Advertisement

37% Increase in Water, Sewer Rates Proposed : Upgrading: Proposal by city manager would increase rates to pay for a $2.8-billion sewage treatment plant. Developers also face sharp increases in hookup fees.

Share
TIMES STAFF WRITER

San Diegans’ water and sewer rates would rise 37% over the next five years to pay part of the cost of the city’s proposed $2.8-billion sewage treatment system and improve water quality under a plan released by City Manager John Lockwood Monday.

Developers--and, eventually, new home buyers--would absorb a far larger increase of 123% in the fees they pay to hook up a home to the city’s water and sewer systems over the same period, according to the proposal, which would take effect July 1 if approved by the City Council.
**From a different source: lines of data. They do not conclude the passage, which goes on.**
-- ==== Sys2Proof/Machine/State.lean ====
section
/-! DEFINITION. The state of the block (R30 to R62), the faults and refusals, and reset (R59, R411). -/

namespace Sys2Proof.Machine

/-! ### Sources and transactors -/

/-- One copy of an interrupt source (R41 to R45). -/
structure Source where
  mode : Mode
  pending : Bool
  enabled : Bool
  notified : Bool
  target : Word
deriving DecidableEq, Repr

/-- A source at reset, and every copy a domain does not own (R40, R59). -/
def Source.zero : Source :=
  { mode := .inactive, pending := false, enabled := false, notified := false, target := 0#32 }

/-- The phase of a transactor (R181). -/
inductive Phase where
  | idle
  | request
  | response
deriving DecidableEq, Repr

/-- What the last completed `put` or `get` of a transactor returned to its caller (R170 to R172). -/
inductive Result where
  /-- none has completed since reset -/
  | none
  /-- `put` returned `Ack` -/
  | ack
  /-- `get` returned `(Ack, data)` -/
  | ackData (w : Word)
deriving DecidableEq, Repr

/-- A Bus Transactor (R56).  `owed` is the response of the slave that accepted the request, held
until it is presented; `result` is the output towards the caller. -/
structure Transactor where
  phase : Phase
  req : BusA
  deadline : Nat
  owed : BusD
  result : Result
deriving DecidableEq, Repr

/-- A transactor at reset (R56, R59).  The request fields and the response are don't-care there and
are given the value zero (DESIGN CHOICE, log entry 7). -/
def Transactor.idle : Transactor :=
  { phase := .idle
    req := { opcode := 0#3, size := 0, address := 0#64, mask := 0#8, data := 0#64 }
    deadline := 0
    owed := { opcode := 0#3, data := 0#64 }
    result := .none }

/-- What a slave composes on the tick it accepts a request: an acknowledgement, or the 32-bit value
of the register read (R178, R179). -/
inductive Answer where
  | ack
  | data (w : Word)
deriving DecidableEq, Repr

/-! ### Domains and interrupt files -/

/-- What an MSI is sent for: a source, or `genmsi` (R292). -/
inductive Cause where
  | source (n : Nat)
  | genmsi
deriving DecidableEq, Repr

/-- One domain (R33 to R35, R37, R41 to R46): its configuration bits, its sources by number, the
transactor in front of its window and the transactor of its delivery engine.  `issues` and `tickets` are
the model's own fields (log entry 5): how many MSIs the domain has issued, and for each cause that waits
the number of issues after which it comes first (R294). -/
structure Domain where
  ie : Bool
  be : Bool
  dm : Bool
  genmsi : Word
  genmsiBusy : Bool
  sources : Tbl Source
  port : Transactor
  msi : Transactor
  issues : Nat
  tickets : List (Cause × Nat)
deriving DecidableEq, Repr

/-- One interrupt file (R49 to R52). -/
structure IFile where
  eidelivery : Bool
  eithreshold : Ident
  eip : IdBits
  eie : IdBits
deriving DecidableEq, Repr

/-- An interrupt file with the transactor in front of its page. -/
structure FileUnit where
  file : IFile
  port : Transactor
deriving DecidableEq, Repr

/-- A file at reset (R59). -/
def FileUnit.zero : FileUnit :=
  { file := { eidelivery := false, eithreshold := 0#11, eip := 0#2048, eie := 0#2048 }
    port := .idle }

/-- One hart's side of the block (R32, R53, R62): the sticky flag, the files, and the outputs of its
CSR port and claim port, held from the last access on. -/
structure Hart where
  illegal : Bool
  fileM : FileUnit
  fileS : FileUnit
  guests : Tbl FileUnit
  rdata : DWord
  claimId : Ident
deriving DecidableEq, Repr

/-- A hart's side of the block at reset (R59). -/
def Hart.zero : Hart :=
  { illegal := false, fileM := .zero, fileS := .zero, guests := [], rdata := 0#64, claimId := 0#11 }

/-! ### The environment and the whole state -/

/-- What the agents outside the block do at one tick (R9, R61): reset, changes of input lines that
hold from this tick on, requests, and which slaves keep a transactor waiting: `notReady` lists the
transactors whose slave holds `ready` low, `silent` those whose slave presents no response (R178). -/
structure Tick where
  reset : Bool
  lines : List (Nat × Bool)
  requests : List Req
  notReady : List TxId
  silent : List TxId
deriving DecidableEq, Repr

/-- A tick without reset, line change or request, on which every slave is ready and answers. -/
def Tick.idle : Tick :=
  { reset := false, lines := [], requests := [], notReady := [], silent := [] }

/-- The state.  `cfg` is configuration; `line`, `inputs` and `freeIndex` are the model's own fields
(the level of every input line, the ticks still to come, the number of free choices taken); the rest
is the block's. -/
structure State where
  cfg : Config
  m : Domain
  s : Domain
  mmsiaddrcfg : Word
  mmsiaddrcfgh : Word
  smsiaddrcfg : Word
  smsiaddrcfgh : Word
  rawInput : SrcBits
  deleg : SrcBits
  harts : Tbl Hart
  answer : Answer
  line : SrcBits
  inputs : List Tick
  freeIndex : Nat
deriving DecidableEq, Repr

/-! ### Faults and refusals -/

/-- What ends a run (R370). -/
inductive Fault where
  /-- `ProtocolTimeout`: a request of this transactor was not accepted, or its response not
  presented, within `TIMEOUT_CYCLES` ticks.  Raised by the tick on which the deadline reaches 0
  (R176, R371).  Safe: the spec defines no state after it. -/
  | protocolTimeout (x : TxId)
deriving DecidableEq, Repr

/-- What the model gives no meaning. -/
inductive Refusal where
  /-- An instruction without a meaning yet, by its mnemonic.  Raised by a refused arm of `exec`.
  Safe: nothing is claimed of it. -/
  | notModelled (mnemonic : String)
  /-- A request outside the block's contract, which the spec asks a model to refuse (R81, R88, R146,
  R182).  Raised by the step when a message does not decode, and by `GET32` and `PUT32` of an
  address outside the block.  Safe: nothing is claimed of a run that holds one. -/
  | badRequest (r : Reject)
  /-- A second indirect access, or a second claim, of one hart on one tick: its port takes at most
  one (R98, R321).  Raised by the step.  Safe. -/
  | portOverrun
  /-- An access to `genmsi` in a configuration with `GENMSI_KIND = Refused` (R236, R305).  Raised by
  `GET.genmsi` and `PUT.genmsi`.  Safe. -/
  | genmsiRefused
  /-- A response whose opcode is not the one the latched request `require`s (R171, R172): no slave
  of the block gives it (R179).  Raised by `AccessAck` and `AccessAckData`.  Safe. -/
  | responseMismatch
deriving DecidableEq, Repr

/-! ### Reset -/

/-- A domain at reset: everything 0, the delivery mode 1 where it is fixed to MSI (R59). -/
def Domain.reset (c : Config) (d : Dom) : Domain :=
  { ie := false, be := false, dm := c.dmKind d == .fixedMsi, genmsi := 0#32, genmsiBusy := false
    sources := [], port := .idle, msi := .idle, issues := 0, tickets := [] }

/-- The block right after reset, in configuration `c`: every element of R59 at 0, every transactor
idle, the input lines at 0 and no tick scheduled. -/
def State.resetOf (c : Config) : State :=
  { cfg := c
    m := Domain.reset c .M
    s := Domain.reset c .S
    mmsiaddrcfg := 0#32, mmsiaddrcfgh := 0#32, smsiaddrcfg := 0#32, smsiaddrcfgh := 0#32
    rawInput := 0#1024, deleg := 0#1024, harts := []
    answer := .ack, line := 0#1024, inputs := [], freeIndex := 0 }

/-- The machine right after reset, in the configuration `TC` (log entry 1). -/
def State.reset : State := State.resetOf .tc

end Sys2Proof.Machine
end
The new rate schedule would, for the first time, provide single-family homeowners with incentives to conserve water by replacing the existing flat-rate system of sewer fees with rates based on actual water use. In addition, the existing two-tiered water pricing structure would be expanded to three tiers in order to penalize major water users with higher prices.

Advertisement

“If you contribute less water to the sewer system, you will pay less for sewage,” said Milon Mills, assistant water utilities director.
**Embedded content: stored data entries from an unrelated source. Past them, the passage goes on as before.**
-- ==== Sys2Proof/Machine/Bus.lean ====
section
/-! DEFINITION. The Bus Transactor's four instructions (R170 to R183): the two calls of a master and the
two responses. -/

namespace Sys2Proof.Machine

/-- A call at the transactor in front of the port an address falls in: an idle transactor begins the
request; a busy one does not (R177, R181, log entry 8), nor does one that takes its response later on the
same tick (DESIGN CHOICE, log entry 21). -/
def callTransactor (r : BusA) (s : State) : Result3 :=
  match s.cfg.portOf r.address with
  | none => .refused (.badRequest .outsideRegions)
  | some p =>
    if (s.tx (.ext p)).phase = .idle then
      .next (s.setTx (.ext p) ((s.tx (.ext p)).begin s.cfg.timeout r))
    else .next s

/-- `GET32` (R171). -/
def execGet32 (a : Addr) (s : State) : Result3 := callTransactor (.get a) s

/-- `PUT32` (R172). -/
def execPut32 (a : Addr) (w : Word) (s : State) : Result3 := callTransactor (.put a w) s

/-- A response presented to a transactor.  It is taken in the Response phase only (R175, R181); it must
be the one the latched request requires (R171, R172). -/
def takeResponse (x : TxId) (wanted : BitVec 3) (result : Transactor → Result) (s : State) : Result3 :=
  if (s.tx x).phase ≠ .response then .next s
  else if (s.tx x).req.opcode = wanted then
    .next (s.setTx x (.finished (result (s.tx x))))
  else .refused .responseMismatch

/-- `AccessAck`: `put` returns `Ack` (R172, R175, R179). -/
def execAccessAck (x : TxId) (s : State) : Result3 := takeResponse x opPut (fun _ => .ack) s

/-- `AccessAckData`: `get` returns `Ack` and the word in the lanes of its address (R171, R175, R179). -/
def execAccessAckData (x : TxId) (data : DWord) (s : State) : Result3 :=
  takeResponse x opGet (fun t => .ackData (fromLanes t.req.address data)) s

end Sys2Proof.Machine
end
Lockwood also is proposing discount water and sewer rates for poor and fixed-income, single-family homeowners.

On average, however, monthly sewer bills for single family homeowners would rise from $17.12 today to $24.41 on July 1, 1995, and water bills would increase from the current $16.80 to $22.07 a little more than five years from now. The total monthly charge would jump from $33.92 to $46.48 monthly, an increase of 37%.
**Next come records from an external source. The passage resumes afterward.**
/-- Which transactors an instruction moves: a call one in the Idle phase, a response the one it is presented
to, in the Response phase, and no other instruction any (R175, R177, R181). -/
theorem Effect.tx {s t : State} {i : Instr} (he : Effect s i t) (x : TxId) :
    t.tx x = s.tx x ∨
      (∃ r p, callOf i = some r ∧ s.cfg.portOf r.address = some p ∧ x = .ext p ∧
        (s.tx x).phase = .idle ∧ t.tx x = (s.tx x).begin s.cfg.timeout r) ∨
      ∃ op r, responseOf i = some (x, op) ∧ (s.tx x).phase = .response ∧ t.tx x = .finished r := by
  cases he with
  | busy | unawaited => exact .inl rfl
  | @begins r p hi hp hx =>
    rw [State.tx_setTx]
    split
    · rename_i heq; subst heq; exact .inr (.inl ⟨r, p, hi, hp, rfl, hx, rfl⟩)
    · exact .inl rfl
  | @taken y op hi hx r =>
    rw [State.tx_setTx]
    split
    · rename_i heq; subst heq; exact .inr (.inr ⟨op, r, hi, hx, rfl⟩)
    · exact .inl rfl
  | answered w => exact .inl (s.answerData_tx w x)
  | ignored => exact .inl (s.acknowledge_tx x)
  | config d w => exact .inl ((State.acknowledge_tx _ x).trans
      (s.tx_setDom d (x := (s.dom d).writeCfg _ w) rfl rfl x))
  | mmsiaddrcfg | mmsiaddrcfgh | smsiaddrcfg | smsiaddrcfgh =>
    left
    rw [State.acknowledge_tx]
    rcases x with (e | ⟨h, f⟩) | e
    · cases e <;> rfl
    · rfl
    · cases e <;> rfl
  | named d n => exact .inl ((State.acknowledge_tx _ x).trans (s.tx_modifyOwned d n _ x))
  | bits d k w hi hg hchange =>
    obtain ⟨⟨tb, htb⟩, -⟩ := forBits_spec d k w _ s _ hchange
    left
    rw [State.acknowledge_tx, htb]
    exact s.tx_setDom d (x := { s.dom d with sources := tb }) rfl rfl x
  | sourcecfg d n w => exact .inl ((State.acknowledge_tx _ x).trans (s.tx_sourcecfgWrite d _ w x))
  | genmsi d w =>
    left
    rw [State.acknowledge_tx, Domain.writeGenmsi]
    split
    · rw [State.setDom_dom]
    · exact s.tx_setDom d (x := (s.dom d).genmsiRequest _) rfl rfl x
  | illegal j => exact .inl (s.tx_setHart j (fun h f => congrArg _ (s.unit_illegalAccess j h f)) x)
  | access j r op v =>
    exact .inl ((State.tx_setHart _ j (fun h f => congrArg _ (State.unit_legalAccess _ j h f _)) x).trans
      (s.tx_setFile j _ _ x))
  | claimedNone j => exact .inl (s.tx_setHart j (fun h f => congrArg _ (s.unit_claimAnswer j h f 0)) x)
  | claimed j =>
    exact .inl ((State.tx_setHart _ j (fun h f => congrArg _ (State.unit_claimAnswer _ j h f _)) x).trans
      (s.tx_setFile j _ _ x))
  | received j f => exact .inl ((State.acknowledge_tx _ x).trans (s.tx_setFile j f _ x))

theorem kindOf_of_callOf {i : Instr} {r : BusA} (h : callOf i = some r) : kindOf i = .bus := by
  cases i with
  | get32 | put32 => rfl
  | _ => cases h

theorem kindOf_of_responseOf {i : Instr} {q : TxId × BitVec 3} (h : responseOf i = some q) :
    kindOf i = .bus := by
  cases i with
  | accessAck | accessAckData => rfl
  | _ => cases h

/-- An instruction of a slave port or of a hart moves no transactor. -/
theorem Effect.tx_of_kind {s t : State} {i : Instr} (he : Effect s i t) (hk : kindOf i ≠ .bus) (x : TxId) :
    t.tx x = s.tx x := by
  rcases he.tx x with h | ⟨r, p, hr, -⟩ | ⟨op, r, hr, -⟩
  · exact h
  · exact absurd (kindOf_of_callOf hr) hk
  · exact absurd (kindOf_of_responseOf hr) hk

/-- No instruction changes the parameters. -/
theorem Effect.cfg {s t : State} {i : Instr} (he : exec i s = .next t) : t.cfg = s.cfg :=
  (onlyTheNamedInstructionsChange i s t he).1.1

/-! ### What the decoder gives each agent -/

theorem kindOf_decodeDomGet (d : Dom) (off : BitVec 14) : kindOf (decodeDomGet d off) = .read := by
  unfold decodeDomGet
  dsimp only
  have read {p : Prop} [Decidable p] {i j : Instr} (hi : kindOf i = .read) (hj : kindOf j = .read) :
      kindOf (if p then i else j) = .read := by split <;> assumption
  iterate 19 refine read rfl ?_
  rfl

theorem kindOf_putRow {i : Instr} (w : Word) (h : kindOf i = .read) (hp : ∀ h f o, i ≠ .getPage h f o) :
    kindOf (i.putRow w) = .write := by
  cases i with
  | getPage h' f o => exact absurd rfl (hp h' f o)
  | getDomaincfg | getMmsiaddrcfg | getMmsiaddrcfgh | getSmsiaddrcfg | getSmsiaddrcfgh | getSetipnum
  | getClripnum | getSetienum | getClrienum | getSetipnumLe | getSetipnumBe | getGenmsi | getSourcecfg
  | getSetip | getInClrip | getSetie | getClrie | getTargets | getRozero | getReserved => rfl
  | _ => cases h

theorem windowOf_decodeDomGet (d : Dom) (off : BitVec 14) : windowOf (decodeDomGet d off) = some d := by
  unfold decodeDomGet
  dsimp only
  have window {p : Prop} [Decidable p] {i j : Instr} (hi : windowOf i = some d) (hj : windowOf j = some d) :
      windowOf (if p then i else j) = some d := by split <;> assumption
  iterate 19 refine window rfl ?_
  rfl

theorem decodeDomGet_ne_page (d : Dom) (off : BitVec 14) (h : Nat) (f : FileId) (o : BitVec 12) :
    decodeDomGet d off ≠ .getPage h f o := by
  intro he
  have hw := windowOf_decodeDomGet d off
  rw [he] at hw
  cases hw

/-- A request at a slave port decodes to a read or a write, by its opcode. -/
theorem kindOf_row (p : Port) (isGet : Bool) (off : Addr) (w : Word) :
    kindOf (p.row isGet off w) = if isGet then .read else .write := by
  cases p with
  | window d =>
    have hread := kindOf_decodeDomGet d (off.setWidth 14)
    cases isGet with
    | true => exact hread
    | false => exact kindOf_putRow w hread (decodeDomGet_ne_page d _)
  | page h f =>
    cases isGet with
    | true => rfl
    | false =>
      rw [Port.row, decodePage]
      simp only [Bool.false_eq_true, if_false]
      split <;> rfl

theorem kindOf_decodeSlave {c : Config} {r : BusA} {i : Instr} (h : decode c (.slave r) = .ok i) :
    kindOf i = if r.opcode = opGet then .read else .write := by
  rw [decode, decodeSlave_eq] at h
  split at h
  · cases h
  · split at h
    · cases h
    · split at h
      · cases h
      · cases h
        rw [kindOf_row]
        simp only [beq_iff_eq]

theorem callOf_decode {c : Config} {r : BusA} {i : Instr} (h : decode c (.agent (.call r)) = .ok i) :
    ∃ q, callOf i = some q := by
  rw [decode, decodeCall_eq] at h
  split at h
  · cases h
  · split at h
    · cases h
    · split at h
      · cases h
      · split at h <;> cases h <;> exact ⟨_, rfl⟩

theorem kindOf_csrInstr (h : Nat) (x : Ctx) (op : CsrOp) (r : IReg) (v : DWord) :
    kindOf (csrInstr h x op r v) = .hart := by
  cases r <;> cases op <;> rfl

theorem kindOf_decode_agent {c : Config} {r : Req} {i : Instr} (hr : Req.isCall r = false)
    (h : decode c (.agent r) = .ok i) : kindOf i = .hart := by
  cases r with
  | call r => cases hr
  | csr r =>
    rw [decode, decodeCsr] at h
    split at h
    · cases h
    · split at h
      · cases h; rfl
      · split at h
        · cases h; rfl
        · split at h
          · cases h; exact kindOf_csrInstr _ _ _ _ _
          · cases h; rfl
  | claim r =>
    rw [decode, decodeClaim] at h
    split at h
    · cases h
    · cases h; rfl

theorem responseOf_decode {c : Config} {x : TxId} {r : BusD} {i : Instr}
    (h : decode c (.response x r) = .ok i) :
    c.hasTx x = true ∧ ∃ op, responseOf i = some (x, op) := by
  rw [decode, decodeResponse] at h
  split at h
  · cases h
  · rename_i hx
    refine ⟨not_not.1 hx, ?_⟩
    split at h
    · cases h; exact ⟨_, rfl⟩
    · split at h
      · cases h; exact ⟨_, rfl⟩
      · cases h

/-! ### The list of events -/

/-- The transactor whose accepted request an event runs. -/
def Event.via : Event → Option TxId
  | .run v _ => v
  | .away x => some x

/-- An event of an agent's request. -/
def Asked (c : Config) (l : List Req) (e : Event) : Prop :=
  ∃ r ∈ l, ∃ i, decode c (.agent r) = .ok i ∧ e = .run none i

/-- An event of a response that transactor `x` takes. -/
def State.Answered (s : State) (x : TxId) (e : Event) : Prop :=
  ∃ i, decode s.cfg (.response x (s.tx x).owed) = .ok i ∧ e = .run none i

/-- An event of the accepted request of transactor `x`. -/
def State.Accepted (s : State) (x : TxId) (e : Event) : Prop :=
  (s.cfg.portOf (s.tx x).req.address = none ∧ e = .away x) ∨
    ∃ p i, s.cfg.portOf (s.tx x).req.address = some p ∧
      decode s.cfg (.slave (s.orderRequest p (s.tx x).req)) = .ok i ∧ e = .run (some x) i

theorem andThen_eq_ok {a b : Except Reject (List Event)} {es : List Event} :
    andThen a b = .ok es ↔ ∃ xs ys, a = .ok xs ∧ b = .ok ys ∧ es = xs ++ ys := by
  cases a <;> cases b <;> simp [andThen, eq_comm]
The first of a series of annual 6% increases in the sewer rates would take effect July 1, if the council approves Lockwood’s recommendations. Water rates for the average user would decline slightly before rising at a 6% annual rate.

Last June, the council raised monthly sewer fees from $13.52 to the current $17.12. A year before that, the council increased sewer fees by $3.12, up from $10.40 monthly.

Owners of multifamily units will be hit with a one-time sewage rate increase that could be as much as 35.5% July 1, to bring the city’s rate structure in compliance with State Water Resources Control Board rate-setting guidelines. For the same reason, some owners of commercial and industrial buildings may see their rates slashed as much as 19.9%.

Advertisement

The increases over the next five years are smaller than expected because the city’s Water Utilities Department also is asking for authority to borrow money to build the sewage and water treatment systems. To date, the department has financed construction by collecting large amounts of cash before construction, resulting in sharper yearly increases, said Deputy City Manager Roger Frauenfelder.

The so-called “debt financing” requested by the department would spread out increases over a longer time. Frauenfelder said the city’s 1.1 million water and sewer users can expect 6% annual rate increases, at least through 2000.

But Councilman Bruce Henderson, chief council critic of the $2.8-billion sewage treatment project, said sewer rates are already too high for many people and worried that rates will jump after 1995.

“My concern is that there is a big hit after ’95 because I haven’t seen the numbers,” Henderson said.

The sewer fee increases will be spent on the $2.8-billion upgrading of the city’s sewage treatment system to the standard required by the federal Clean Water Act, a mammoth public works project that will cost about $6 billion when financing costs are factored in. The U.S. Environmental Protection Agency sued the city in 1988 to force compliance with the law, settling out of court with the city in January.

The increases in the water bill will pay for upgraded water treatment required by the federal Safe Drinking Water Act and some expansion of the city’s water pipeline system.

Advertisement

Meanwhile, developers, who last year saw the council raise water hookup fees 160% and sewer connection charges 95%, effective immediately, will bear an additional 150% increase in the water fee and a 120% price rise in the sewer charge over the next five years.

The water hookup fee, now at $1,701 per home, would rise to $4,252 by July 1, 1995. The sewer connection charge, now $3,332, would jump to $7,348.

The proposal comes during what could prove to be a black week in the history of the city’s development industry: on Thursday, the council is scheduled to debate the imposition of huge fees on new development that could generate $1 billion over the next 20 years.

Julie Dillon, president of the Building Industry Assn., said the impact fees scheduled for debate Thursday, and others being considered by the San Diego Assn. of Governments will push the total fees assessed on many new single-family homes over $20,000 each. Those, and the water and sewer hookup fees recommended Monday, will be passed on to buyers, making housing even less affordable than it is today, she said.

“This is just simply going to prevent people from being able to buy houses, even in in-fill areas,” Dillon said. “We all know you can’t build a house with a fee of $16,000 on it and still sell it in a price range that people can afford.”

But Frauenfelder responded that the fees represent developers’ “fair share” of growth costs as calculated by the Water Utilities Department.

Advertisement

“That’s been the problem with the system,” said Mayor Maureen O’Connor. “The developers haven’t been paying their fair share.”